Data is often needed to be shared among different locations. Hence, it is imperative for the systems to be highly available and robust as the data is needed by greater community. Some recent interesting studies on utilizing cloud computing for data sharing in the healthcare industry are Utilizing Hybrid cloud to support Electronic Health Records (EHR) [6], palm vein pattern recognition system hosted in the cloud to aggregate patient records across many hospitals [7], and personal health records aggregation and sharing in the Cloud with secure access scheme and encryption [8, 9]. From hosting perspective, this can be best achieved via hardware virtualization, with deployment on either on-premise private cloud or public cloud. The probability of hardware component failure increases as the number of systems and hosts grows. Hardware component failure is the norm rather than an exception in cloud environments [10]. With aggregation of multiple applications and systems in cloud platform, hardware failure in a node can be quickly replaced to preserve the required service level, as these virtualized environments are run on standard and common commodity hardware. The proposed control system is able to detect the degraded hardware performance quickly so that hardware replacement can be accomplished without costly delay.

In cloud environment, frequent provisioning and deprovisioning of hardware is expected. To determine the server load threshold in the host to plan for hardware change, usually extensive load testing that utilizes industrial load testing software is carried out. However, when the VM is placed into production mode, it is difficult to obtain a lengthy downtime to conduct such thorough conventional load testing activities. Here, an effective method is proposed to create high load scenarios in the host, where critical operations bounded by SLA can be tested to ensure satisfactory response time in particular simulated stressed situation in the VM. This load testing method can save time and effort, as the system does not need to give way to the time consuming conventional load testing. In this case linear programming technique is employed to develop the proposed load scenario. The same set of TPC-H benchmark queries are employed in this case. The hypothetical server load threshold value can be verified in the stressed VM. This value is fed back into the proposed control system, to serve as maximum boundary that the host can take to avoid resource constraint during the periodic data sets training.

The organization of this paper is as follows. Section 2 examines related works on cloud hosting development particularly in hardware resource management and security related topics. Section 3 discusses problem definition and motivation. Section 4 details the learning phase that introduces the mechanism to examine the performance of the underlying hardware and OS which uses machine learning and statistical linear regression analysis [11, 12] techniques. Section 5 explains the creation of the stress-testing scenario in the VM, which utilizes linear programming technique on the synthetic TPC-H queries to verify the revised server load threshold due to hardware change.

Khatua et al. [13] proposed automated resource optimization algorithms in virtual environment, using the pool of provisioned resources made available to particular application in a virtual machine. In our works, automation is the main intention, where Perl scripting is envisaged to automate the control system for performance evaluation. Ghoshal et al. [14] indicated that close examination on I/O performance is critical to virtualized cloud environments.
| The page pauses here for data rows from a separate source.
-- ==== Sys2Proof/Machine/Step.lean ====
section
/-! DEFINITION. One step of the part: the command at the front of the queue is taken and acts. -/

namespace Sys2Proof.Machine

/-- One step: the command at the front of the queue acts on the state with the queue's rest. With no
command waiting the part idles; time and every other event reach it as commands (DESIGN CHOICE, log
entry 2). -/
def step (s : State) : Host.Outcome State Fault Refusal :=
  match s.pending with
  | [] => .next s
  | c :: rest => exec c { s with pending := rest }

/-- The state with the command that a word spells at the front of its queue; unchanged where the word
spells none. -/
def State.withFetchWord (s : State) (nbits w : Nat) : State :=
  match decodeTableWord nbits w with
  | some c => { s with pending := c :: s.pending }
  | none => s

end Sys2Proof.Machine
end

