/-- The kept list holds every pad with a grant, so that a pass reaches each, and such a pad has stayed in
WAITING and CHARGING through the sweep in progress (R58, R73, R82). -/
def KeptListCovers (s : State) : Prop :=
  ∀ p : PadId, 0 < s.pads[p].grant →
    p ∈ s.alloc.kept ∧ (s.alloc.sweep.isSome = true → s.pads[p].stayed = true)

/-! ## Capacity -/

/-- Each group's effective capacity is the figure of R91 (R92). -/
def CapacityFresh (s : State) : Prop :=
  ∀ g : GroupId, s.groups[g].capacity = capacityOf (s.feederRec g) s.groups[g]

/-- Whenever no pass is pending or running, each enabled group's total is within its effective capacity,
and the site's within the site limit, unless every grant concerned is 0 (R82, R83). -/
def WithinLimits (s : State) : Prop :=
  s.alloc.fastShed = .none →
    (∀ g : GroupId, (s.feederRec g).enabled = true →
      s.groupTotal g ≤ s.groupLimit g
        ∨ ∀ p : PadId, s.inGroup g p = true → s.pads[p].grant = 0)
    ∧ (s.siteTotal ≤ s.siteLimit ∨ ∀ p : PadId, s.pads[p].grant = 0)

/-! ## Queues -/

/-- The receive queue, the responses, the waiting NOTICE and the capture queue keep to their sizes; while
a commit is CHECKING a place is left for its response (R152, R153, R157, R181). -/
def QueuesBounded (s : State) : Prop :=
  s.fleet.rx.length ≤ Config.rxDepth
    ∧ s.fleet.responses ≤ Config.responseLimit
    ∧ (s.tables.commit.isChecking = true → s.fleet.responses < Config.responseLimit)
    ∧ (s.fleet.tx.filter TxItem.isNotice).length ≤ 1
    ∧ s.notices.captures.length ≤ Config.captureDepth

/-- No pad stands twice on an urgent list, and no drop twice on a final poll list (R139, R141). -/
def ListsDistinct (s : State) : Prop :=
  ∀ l : LineId, s.lines[l].urgent.Nodup ∧ s.lines[l].final.Nodup

/-- A break is never sent while a transaction is in flight or the line is held busy, no transaction is in
flight on a busy line, and no break is left waiting on an idle line (R131, R142, R143). -/
def BreaksOrdered (s : State) : Prop :=
  ∀ l : LineId, (s.lines[l].breaking = true → s.lines[l].inFlight = none ∧ s.lines[l].busy = false)
    ∧ (s.lines[l].busy = true → s.lines[l].inFlight = none)
    ∧ (s.lines[l].breakPending = true →
        s.lines[l].inFlight.isSome = true ∨ s.lines[l].breaking = true ∨ s.lines[l].busy = true)

/-- A NOTICE frame waits only while a pending kind is unmasked (R158, R187, R188), and a frame being
received has not reached its end, nor a length above 240 (R149, R150). -/
def PortSound (s : State) : Prop :=
  (s.fleet.noticeWaiting = true → s.notices.pendingSet &&& ~~~s.notices.mask ≠ 0)
    ∧ ∀ got : List RxByte, s.fleet.receiver = .frame got →
        got = [] ∨ ∃ b bs, got = b :: bs ∧ b.data.toNat ≤ 240 ∧ got.length < b.data.toNat + 5

end Sys2Proof.Machine
end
They evaluated various cloud offerings for High Performance Computing (HPC) applications. The main reason to use linear programming technique in Section 5 in our paper is due to the I/O read variables. These reads must be taken into account in the mechanism to stress the VM. Resource optimization is also studied by Wang et al. [15], by taking the perspective of job scheduling.
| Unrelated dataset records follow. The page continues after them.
-- ==== Sys2Proof/Certificates/Slice0/Obligations.lean ====
section
/-! DEFINITION. The statements about the part, in the order of OBLIGATIONS.json. Unless a docstring says
otherwise an equation `exec c s = .next t` gives the whole next state: what `t` does not change is
unchanged, the outputs apart, which follow their sources (R197). -/

section
open Sys2Proof Sys2Proof.Machine

/-! ## The queue of commands and the events as a whole -/

/-- A step is exec of the command at the front of the queue on the state with the queue's rest. With an
empty queue the part idles: the model's choice (log entry 2). -/
def Obligations.StepRunsTheFrontCommand : Prop :=
  (∀ (c : Instr) (rest : List Instr) (s : State), s.pending = c :: rest →
    step s = exec c { s with pending := rest })
  ∧ ∀ s : State, s.pending = [] → step s = .next s

/-- Every command answers a next state, leaves the queue of commands alone, and ends with every output
driving its source, inverted when its record says so (R197). The source is the one that the record names by
its code (R203), high as the table of R7 says. -/
def Obligations.EveryEventEndsWithOutputsDriven : Prop :=
  (∀ (c : Instr) (s : State), ∃ t : State,
     exec c s = .next t ∧ t.pending = s.pending ∧ OutputsFollow t
     ∧ ∀ o : OutputId, t.signals.outputs[o] = ((t.source (t.outputRec o)) ^^ (t.outputRec o).invert))
  ∧ (∀ (s : State) (r : OutputRec),
      s.source r = true ↔
        match r.source with
        | .off => False
        | .roundActive => s.alloc.sweep ≠ none
        | .halted => s.mode.engine = .halted
        | .feederWarn => s.groups[r.arg].vstate = .warn
        | .feederShed => s.groups[r.arg].vstate = .shed
        | .anyFaulted => ∃ p : PadId, s.pads[p].state = .faulted
        | .noticePending =>
          ∃ k : Notice, noticeIn k s.notices.pendingSet = true ∧ noticeIn k s.notices.mask = false
        | .captureNonempty => s.notices.captures ≠ []
        | .headroomStaleAny =>
          ∃ g : GroupId, (s.feederRec g).enabled = true ∧ s.groups[g].hstate = .stale
        | .inputLatch => s.signals.latch[r.arg] = true)
  ∧ (∀ (s : State) (o : OutputId), s.outputRec o = outputView (s.tables.active.line[8 + o.val]'(by omega)))
  ∧ (∀ r : Vector Byte 4, ((outputView r).invert = true ↔ r[2] = 1)
      ∧ (r[1].toNat < 8 → (outputView r).arg.val = r[1].toNat)
      ∧ (outputView r).source = sourceOf r[0])
  ∧ [0, 1, 2, 3, 4, 5, 6, 7, 8, 9].map sourceOf =
      [.off, .roundActive, .halted, .feederWarn, .feederShed, .anyFaulted, .noticePending,
       .captureNonempty, .headroomStaleAny, .inputLatch]

/-- POWER_ON and RESET_INPUT leave the same state: that of R24, R55, R89, R111, R147, R160, R180, R190 and
R198, the taken levels being those on the lines, while what the outside world holds (the pin levels, the
waiting commands) and the model's own counter are kept. State.reset is that state; in it every pin is LOW by
the model's choice (log entry 1). That every line's break has then started, with its break-pending mark clear
again, is the model's reading of R142 and R147 (log entry 25); the fields stayed, busy and wire are the model's
own (log entries 23 and 29). -/
def Obligations.PowerOnReturnsEveryBlock : Prop :=
  (∀ s : State, ∃ t : State, exec .powerOn s = .next t ∧ exec .resetInput s = .next t
     ∧ t.time = { running := 0, timer := none }
     ∧ t.tables = { shadow := Bank.zero, active := Bank.zero, loaded := Vector.replicate 4 false,
                    commit := .idle, window := none }
     ∧ (∀ p : PadId, t.pads[p] =
         { state := .disabled, inScope := true, docking := 0, inDocking := false, report := none
           caps := none, attempts := 0, dispatch := none, limit := none, fault := none, need := 0
           urgency := 0, grant := 0, sent := 0, prior := 0, decPending := false, reservation := 0
           roundsLeft := 0, delivered := 0, remaining := 0, overdraw := 0, failures := 0, sample := none
           stayed := false })
     ∧ t.alloc = { sweep := none, fastShed := .none, sweepWaiting := false, rotation := 0, rounds := 0,
                   kept := [] }
     ∧ (∀ g : GroupId, t.groups[g] = { headroom := 0, age := 0, hstate := .none, vstate := .normal,
                                       shedInput := false, capacity := 0 })
     ∧ (∀ l : LineId, t.lines[l] =
         { position := none, urgent := [], final := [], inFlight := none, abandon := false
           breakPending := false, breaking := true, busy := false, discovery := false
           finalOffered := false, urgentOffered := false, good := 0, noisy := 0, corrupt := 0, wrong := 0
           noReply := 0, wire := [] })
     ∧ t.fleet = { receiver := .hunt, rx := [], tx := [], sending := none, corrupt := 0, dropped := 0
                   restartWaiting := false }
     ∧ t.mode = { engine := .halted, resolution := .fine, scope := .full, held := none,
                  stopLatch := false }
     ∧ t.notices = { captures := [], nextSeq := 0, overflow := false, overflowCount := 0,
                     pendingSet := 0, mask := 0 }
     ∧ t.signals.taken = s.signals.level ∧ t.signals.level = s.signals.level
     ∧ (∀ i : InputId, t.signals.latch[i] = false)
     ∧ (∀ o : OutputId, t.signals.outputs[o] = false)
     ∧ t.pending = s.pending ∧ t.freeCount = s.freeCount)
  ∧ (State.reset.mode = { engine := .halted, resolution := .fine, scope := .full, held := none,
                          stopLatch := false }
     ∧ State.reset.tables.active = Bank.zero ∧ State.reset.tables.shadow = Bank.zero
     ∧ State.reset.tables.loaded.toList = [false, false, false, false]
     ∧ State.reset.tables.commit = .idle ∧ State.reset.tables.window = none
     ∧ State.reset.time = { running := 0, timer := none }
     ∧ (∀ p : PadId, State.reset.pads[p].state = .disabled ∧ State.reset.pads[p].inScope = true
         ∧ State.reset.pads[p].grant = 0 ∧ State.reset.pads[p].sent = 0
         ∧ State.reset.pads[p].prior = 0 ∧ State.reset.pads[p].decPending = false
         ∧ State.reset.pads[p].reservation = 0 ∧ State.reset.pads[p].limit = none
         ∧ State.reset.pads[p].report = none ∧ State.reset.pads[p].failures = 0)
     ∧ (∀ l : LineId, State.reset.lines[l].inFlight = none ∧ State.reset.lines[l].breaking = true
         ∧ State.reset.lines[l].urgent = [] ∧ State.reset.lines[l].final = []
         ∧ State.reset.lines[l].position = none)
     ∧ (∀ o : OutputId, State.reset.signals.outputs[o] = false)
     ∧ (∀ i : InputId, State.reset.signals.latch[i] = false ∧ State.reset.signals.taken[i] = false)
     ∧ State.reset.fleet.receiver = .hunt ∧ State.reset.fleet.rx = [] ∧ State.reset.fleet.tx = []
     ∧ State.reset.pending = [])
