/-! ### handleReport: A good REPORT (R26). -/

@[simp] theorem handleReport_time (p : PadId) (q : LineRequest) (r : Report) : (handleReport p q r s).time = s.time := by
  simp [handleReport]
@[simp] theorem handleReport_tables (p : PadId) (q : LineRequest) (r : Report) : (handleReport p q r s).tables = s.tables := by
  simp [handleReport]
@[simp] theorem handleReport_mode (p : PadId) (q : LineRequest) (r : Report) : (handleReport p q r s).mode = s.mode := by
  simp [handleReport]
@[simp] theorem handleReport_signals (p : PadId) (q : LineRequest) (r : Report) : (handleReport p q r s).signals = s.signals := by
  simp [handleReport]
@[simp] theorem handleReport_freeCount (p : PadId) (q : LineRequest) (r : Report) : (handleReport p q r s).freeCount = s.freeCount := by
  simp [handleReport]
@[simp] theorem handleReport_pending (p : PadId) (q : LineRequest) (r : Report) : (handleReport p q r s).pending = s.pending := by
  simp [handleReport]

/-! ### handleFault: A good FAULT_REPORT (R51). -/

@[simp] theorem handleFault_time (p : PadId) (c d : Byte) (w : Nat) : (handleFault p c d w s).time = s.time := by
  unfold handleFault; dsimp only; split <;> simp
@[simp] theorem handleFault_tables (p : PadId) (c d : Byte) (w : Nat) : (handleFault p c d w s).tables = s.tables := by
  unfold handleFault; dsimp only; split <;> simp
@[simp] theorem handleFault_alloc (p : PadId) (c d : Byte) (w : Nat) : (handleFault p c d w s).alloc = s.alloc := by
  unfold handleFault; dsimp only; split <;> simp
@[simp] theorem handleFault_groups (p : PadId) (c d : Byte) (w : Nat) : (handleFault p c d w s).groups = s.groups := by
  unfold handleFault; dsimp only; split <;> simp
@[simp] theorem handleFault_mode (p : PadId) (c d : Byte) (w : Nat) : (handleFault p c d w s).mode = s.mode := by
  unfold handleFault; dsimp only; split <;> simp
@[simp] theorem handleFault_signals (p : PadId) (c d : Byte) (w : Nat) : (handleFault p c d w s).signals = s.signals := by
  unfold handleFault; dsimp only; split <;> simp
@[simp] theorem handleFault_freeCount (p : PadId) (c d : Byte) (w : Nat) : (handleFault p c d w s).freeCount = s.freeCount := by
  unfold handleFault; dsimp only; split <;> simp
@[simp] theorem handleFault_pending (p : PadId) (c d : Byte) (w : Nat) : (handleFault p c d w s).pending = s.pending := by
  unfold handleFault; dsimp only; split <;> simp

end Sys2Proof.Machine
end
In the security arena, Lupse et al. [16] proposed private cloud environment to host centralized patient data, where the data is disseminated to various locations via HL7 CDA messages. Ahuja et al. [17] quoted a list of security measures from Cloud Security Alliance. The suggested implementations are multilayer login authentication, robust administrative capabilities to assign appropriate privileges to users and groups, strong password creation and encryption, encrypted data exchange, and multicopy of data backup. The authors also suggest the creation of a specialized cloud solely to serve the healthcare industry, much like the community cloud but with tighter security architecture. Kumar et al. [18] examined the disadvantages of data hosting in cloud and touched base on the researches currently carried out by some prominent cloud providers. Padhy et al. [19] discussed the security challenges of converting patient data from paper records to online data in cloud. Hamlen et al. [20] scrutinized security in cloud environment, particularly at the storage layer and the data layer. The security concern during the mapping between virtual machines and the physical machines in VM migration is discussed. Zhang and Liu [21] examined Electronic Health Record (EHR) dissemination issues, particularly in developments that involve data propagation to multiple locations. The authors also suggested countermeasures techniques to these issues. Donahue [22] revealed some exciting progress in healthcare, made possible by hosting in cloud computing environment.

Some comparisons on security concern between the cloud and data architecture in our study with the literatures are illustrated in Table 1.

3. Problem Definition and Motivation

Figure 1 denotes a typical implementation of application and Parallel Database hosting in Private Cloud, utilizing the VMware Cloud Virtualization Infrastructure [23]. The virtual machine (VM) provisioned by this technology offered by VMware Inc. is the platform commonly deployed in the IT industry for virtual hosting purpose. The “ESX server” layer abstracts the hardware resources in the bottom layer and provisions these resources to the upper virtualization layer. Processors, memory, storage, and network resources constitute the lower tier of the hardware resources, while the virtualization tier consists of VMs.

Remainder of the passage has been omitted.